***** Provided material

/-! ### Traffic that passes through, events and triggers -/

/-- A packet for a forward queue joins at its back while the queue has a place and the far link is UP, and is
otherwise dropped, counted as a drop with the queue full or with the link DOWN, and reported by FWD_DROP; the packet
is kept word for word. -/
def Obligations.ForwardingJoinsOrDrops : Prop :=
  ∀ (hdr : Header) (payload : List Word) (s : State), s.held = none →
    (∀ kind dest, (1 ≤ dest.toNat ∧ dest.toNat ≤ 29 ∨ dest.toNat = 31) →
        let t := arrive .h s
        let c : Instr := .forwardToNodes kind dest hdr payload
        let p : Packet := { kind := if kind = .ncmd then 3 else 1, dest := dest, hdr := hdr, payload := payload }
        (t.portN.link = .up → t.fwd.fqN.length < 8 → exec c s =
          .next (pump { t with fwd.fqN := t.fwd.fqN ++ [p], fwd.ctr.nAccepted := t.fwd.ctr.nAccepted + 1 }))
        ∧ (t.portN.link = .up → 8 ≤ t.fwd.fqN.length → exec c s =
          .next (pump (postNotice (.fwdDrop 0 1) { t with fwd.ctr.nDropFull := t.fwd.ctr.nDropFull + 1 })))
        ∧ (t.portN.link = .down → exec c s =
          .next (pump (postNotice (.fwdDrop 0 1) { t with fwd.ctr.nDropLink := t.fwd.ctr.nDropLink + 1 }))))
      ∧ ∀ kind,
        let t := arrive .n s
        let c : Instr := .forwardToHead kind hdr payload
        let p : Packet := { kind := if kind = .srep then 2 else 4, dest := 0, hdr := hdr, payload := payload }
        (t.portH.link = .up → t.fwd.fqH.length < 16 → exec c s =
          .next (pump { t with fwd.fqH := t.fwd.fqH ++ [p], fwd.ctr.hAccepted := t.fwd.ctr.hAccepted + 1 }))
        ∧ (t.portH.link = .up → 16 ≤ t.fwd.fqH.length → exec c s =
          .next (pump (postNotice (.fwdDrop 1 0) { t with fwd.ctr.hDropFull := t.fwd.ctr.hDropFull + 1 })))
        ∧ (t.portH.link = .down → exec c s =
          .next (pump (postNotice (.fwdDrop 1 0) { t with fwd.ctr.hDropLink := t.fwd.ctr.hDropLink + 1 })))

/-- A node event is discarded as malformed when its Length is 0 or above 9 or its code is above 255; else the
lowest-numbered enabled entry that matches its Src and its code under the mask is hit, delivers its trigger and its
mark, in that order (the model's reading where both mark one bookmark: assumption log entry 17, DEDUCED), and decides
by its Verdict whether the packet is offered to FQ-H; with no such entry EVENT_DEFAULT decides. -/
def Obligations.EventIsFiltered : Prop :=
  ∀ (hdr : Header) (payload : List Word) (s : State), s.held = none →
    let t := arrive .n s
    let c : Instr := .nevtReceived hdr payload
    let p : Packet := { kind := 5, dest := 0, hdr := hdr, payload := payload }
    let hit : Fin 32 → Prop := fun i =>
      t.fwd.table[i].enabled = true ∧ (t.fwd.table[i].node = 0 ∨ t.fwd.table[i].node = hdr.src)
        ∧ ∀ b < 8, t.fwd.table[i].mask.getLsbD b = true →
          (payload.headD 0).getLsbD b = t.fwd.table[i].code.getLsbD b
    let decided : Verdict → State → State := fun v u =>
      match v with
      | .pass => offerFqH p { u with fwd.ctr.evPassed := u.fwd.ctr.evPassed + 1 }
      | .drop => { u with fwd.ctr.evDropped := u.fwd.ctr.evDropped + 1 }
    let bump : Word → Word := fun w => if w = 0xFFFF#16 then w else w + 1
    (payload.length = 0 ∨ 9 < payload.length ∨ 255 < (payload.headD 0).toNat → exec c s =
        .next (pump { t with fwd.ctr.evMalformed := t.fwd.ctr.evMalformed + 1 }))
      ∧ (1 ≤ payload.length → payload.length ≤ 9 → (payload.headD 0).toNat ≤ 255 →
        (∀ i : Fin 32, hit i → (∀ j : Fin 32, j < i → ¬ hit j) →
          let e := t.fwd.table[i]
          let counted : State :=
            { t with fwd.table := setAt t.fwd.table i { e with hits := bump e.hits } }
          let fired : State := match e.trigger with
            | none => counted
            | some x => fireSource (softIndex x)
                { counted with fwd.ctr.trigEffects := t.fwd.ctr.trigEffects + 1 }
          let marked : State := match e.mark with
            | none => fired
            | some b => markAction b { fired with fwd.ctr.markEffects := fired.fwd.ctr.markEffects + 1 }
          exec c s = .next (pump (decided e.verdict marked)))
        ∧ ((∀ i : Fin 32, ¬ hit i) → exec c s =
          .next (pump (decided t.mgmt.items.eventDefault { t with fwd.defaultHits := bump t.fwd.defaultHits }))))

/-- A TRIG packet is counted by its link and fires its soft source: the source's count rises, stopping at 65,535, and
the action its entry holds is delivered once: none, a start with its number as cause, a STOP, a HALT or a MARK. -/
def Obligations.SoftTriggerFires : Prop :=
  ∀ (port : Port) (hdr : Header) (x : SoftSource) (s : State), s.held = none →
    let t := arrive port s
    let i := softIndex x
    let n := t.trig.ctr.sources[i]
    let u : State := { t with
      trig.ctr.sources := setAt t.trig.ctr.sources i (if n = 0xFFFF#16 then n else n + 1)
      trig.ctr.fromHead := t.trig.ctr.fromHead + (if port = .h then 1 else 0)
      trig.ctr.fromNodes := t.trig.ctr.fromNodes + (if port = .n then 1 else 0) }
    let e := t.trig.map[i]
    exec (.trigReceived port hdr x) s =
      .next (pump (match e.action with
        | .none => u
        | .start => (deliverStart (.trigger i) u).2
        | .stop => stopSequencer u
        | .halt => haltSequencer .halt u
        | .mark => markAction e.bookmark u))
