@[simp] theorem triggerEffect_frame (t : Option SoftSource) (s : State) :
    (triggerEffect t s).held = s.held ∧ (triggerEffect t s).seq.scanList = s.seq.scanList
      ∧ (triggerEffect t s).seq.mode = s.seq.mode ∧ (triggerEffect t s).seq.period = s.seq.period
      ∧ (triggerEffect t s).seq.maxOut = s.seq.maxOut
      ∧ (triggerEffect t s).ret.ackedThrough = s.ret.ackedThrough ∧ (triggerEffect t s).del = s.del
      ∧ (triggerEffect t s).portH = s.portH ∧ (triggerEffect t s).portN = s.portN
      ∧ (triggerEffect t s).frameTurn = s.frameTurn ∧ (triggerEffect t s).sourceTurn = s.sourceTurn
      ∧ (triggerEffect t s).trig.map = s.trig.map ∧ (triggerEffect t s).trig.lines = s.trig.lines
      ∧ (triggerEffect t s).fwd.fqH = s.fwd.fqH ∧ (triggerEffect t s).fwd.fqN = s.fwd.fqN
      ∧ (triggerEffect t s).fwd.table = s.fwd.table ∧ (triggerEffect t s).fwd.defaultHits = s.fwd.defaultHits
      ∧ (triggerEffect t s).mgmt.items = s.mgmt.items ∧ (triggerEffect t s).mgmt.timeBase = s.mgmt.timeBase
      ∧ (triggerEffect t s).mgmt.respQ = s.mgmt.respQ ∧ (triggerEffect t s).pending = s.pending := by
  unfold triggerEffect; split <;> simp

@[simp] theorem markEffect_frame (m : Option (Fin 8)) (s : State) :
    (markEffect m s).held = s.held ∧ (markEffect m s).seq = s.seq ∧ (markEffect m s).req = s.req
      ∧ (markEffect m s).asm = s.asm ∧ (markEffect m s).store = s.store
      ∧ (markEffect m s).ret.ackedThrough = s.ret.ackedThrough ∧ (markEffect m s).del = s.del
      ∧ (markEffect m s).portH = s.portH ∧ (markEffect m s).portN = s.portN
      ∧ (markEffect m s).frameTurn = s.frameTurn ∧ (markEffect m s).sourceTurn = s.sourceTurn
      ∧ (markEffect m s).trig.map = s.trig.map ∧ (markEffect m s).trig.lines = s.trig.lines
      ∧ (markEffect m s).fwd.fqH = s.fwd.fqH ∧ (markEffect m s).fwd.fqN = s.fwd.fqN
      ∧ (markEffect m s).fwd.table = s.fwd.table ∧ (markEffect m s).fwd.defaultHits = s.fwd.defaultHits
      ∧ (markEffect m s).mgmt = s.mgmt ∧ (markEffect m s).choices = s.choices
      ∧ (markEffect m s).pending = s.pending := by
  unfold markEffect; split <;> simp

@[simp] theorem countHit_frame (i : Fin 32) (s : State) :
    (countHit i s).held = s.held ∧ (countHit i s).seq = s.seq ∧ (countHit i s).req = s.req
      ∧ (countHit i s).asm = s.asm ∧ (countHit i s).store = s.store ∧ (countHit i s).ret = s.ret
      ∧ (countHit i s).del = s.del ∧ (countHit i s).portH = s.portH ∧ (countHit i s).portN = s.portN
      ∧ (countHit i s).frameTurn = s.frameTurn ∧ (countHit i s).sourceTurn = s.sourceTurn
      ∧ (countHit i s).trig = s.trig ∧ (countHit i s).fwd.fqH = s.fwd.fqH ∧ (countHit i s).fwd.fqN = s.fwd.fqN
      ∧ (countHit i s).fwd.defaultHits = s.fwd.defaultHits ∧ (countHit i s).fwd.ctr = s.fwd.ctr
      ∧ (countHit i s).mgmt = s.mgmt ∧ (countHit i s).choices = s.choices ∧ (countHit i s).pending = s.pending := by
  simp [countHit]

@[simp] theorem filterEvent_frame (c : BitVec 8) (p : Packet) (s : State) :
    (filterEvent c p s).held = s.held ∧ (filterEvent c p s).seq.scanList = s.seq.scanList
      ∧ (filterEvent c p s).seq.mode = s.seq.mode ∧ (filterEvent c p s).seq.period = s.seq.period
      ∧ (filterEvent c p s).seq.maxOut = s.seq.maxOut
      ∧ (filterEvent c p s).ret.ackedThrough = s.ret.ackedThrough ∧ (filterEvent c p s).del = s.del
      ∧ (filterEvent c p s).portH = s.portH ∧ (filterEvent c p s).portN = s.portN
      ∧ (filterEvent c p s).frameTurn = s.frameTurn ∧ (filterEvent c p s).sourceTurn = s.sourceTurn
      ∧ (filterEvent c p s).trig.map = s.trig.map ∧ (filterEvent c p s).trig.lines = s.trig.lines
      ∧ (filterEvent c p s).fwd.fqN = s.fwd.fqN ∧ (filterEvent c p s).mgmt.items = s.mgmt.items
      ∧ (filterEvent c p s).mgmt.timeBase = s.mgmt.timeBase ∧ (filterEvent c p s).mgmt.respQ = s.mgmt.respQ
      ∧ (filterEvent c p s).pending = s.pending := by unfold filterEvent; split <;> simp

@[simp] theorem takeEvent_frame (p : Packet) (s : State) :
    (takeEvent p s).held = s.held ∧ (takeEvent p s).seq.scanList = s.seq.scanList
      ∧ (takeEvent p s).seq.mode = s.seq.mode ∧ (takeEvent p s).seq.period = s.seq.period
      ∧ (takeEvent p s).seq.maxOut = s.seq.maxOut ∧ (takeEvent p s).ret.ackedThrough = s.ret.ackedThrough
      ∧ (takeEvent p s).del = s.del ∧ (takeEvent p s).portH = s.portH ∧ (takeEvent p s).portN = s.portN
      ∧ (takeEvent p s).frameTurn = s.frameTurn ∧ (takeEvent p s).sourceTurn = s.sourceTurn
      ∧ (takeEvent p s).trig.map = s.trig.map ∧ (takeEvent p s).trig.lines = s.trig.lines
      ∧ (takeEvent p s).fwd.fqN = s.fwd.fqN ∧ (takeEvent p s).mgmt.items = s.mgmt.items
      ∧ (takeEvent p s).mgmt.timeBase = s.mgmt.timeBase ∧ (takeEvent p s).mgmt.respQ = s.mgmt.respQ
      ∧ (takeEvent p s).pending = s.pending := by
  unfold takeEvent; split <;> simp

**********

The task → Only the lines above starting at the one containing "m s).trig.lines = s.trig.lines" and ending at the one containing "c p s).portN = s.portN", both included, are to be returned, exactly as they read.

Task output →
      ∧ (markEffect m s).trig.map = s.trig.map ∧ (markEffect m s).trig.lines = s.trig.lines
      ∧ (markEffect m s).fwd.fqH = s.fwd.fqH ∧ (markEffect m s).fwd.fqN = s.fwd.fqN
      ∧ (markEffect m s).fwd.table = s.fwd.table ∧ (markEffect m s).fwd.defaultHits = s.fwd.defaultHits
      ∧ (markEffect m s).mgmt = s.mgmt ∧ (markEffect m s).choices = s.choices
      ∧ (markEffect m s).pending = s.pending := by
  unfold markEffect; split <;> simp

@[simp] theorem countHit_frame (i : Fin 32) (s : State) :
    (countHit i s).held = s.held ∧ (countHit i s).seq = s.seq ∧ (countHit i s).req = s.req
      ∧ (countHit i s).asm = s.asm ∧ (countHit i s).store = s.store ∧ (countHit i s).ret = s.ret
      ∧ (countHit i s).del = s.del ∧ (countHit i s).portH = s.portH ∧ (countHit i s).portN = s.portN
      ∧ (countHit i s).frameTurn = s.frameTurn ∧ (countHit i s).sourceTurn = s.sourceTurn
      ∧ (countHit i s).trig = s.trig ∧ (countHit i s).fwd.fqH = s.fwd.fqH ∧ (countHit i s).fwd.fqN = s.fwd.fqN
      ∧ (countHit i s).fwd.defaultHits = s.fwd.defaultHits ∧ (countHit i s).fwd.ctr = s.fwd.ctr
      ∧ (countHit i s).mgmt = s.mgmt ∧ (countHit i s).choices = s.choices ∧ (countHit i s).pending = s.pending := by
  simp [countHit]

@[simp] theorem filterEvent_frame (c : BitVec 8) (p : Packet) (s : State) :
    (filterEvent c p s).held = s.held ∧ (filterEvent c p s).seq.scanList = s.seq.scanList
      ∧ (filterEvent c p s).seq.mode = s.seq.mode ∧ (filterEvent c p s).seq.period = s.seq.period
      ∧ (filterEvent c p s).seq.maxOut = s.seq.maxOut
      ∧ (filterEvent c p s).ret.ackedThrough = s.ret.ackedThrough ∧ (filterEvent c p s).del = s.del
      ∧ (filterEvent c p s).portH = s.portH ∧ (filterEvent c p s).portN = s.portN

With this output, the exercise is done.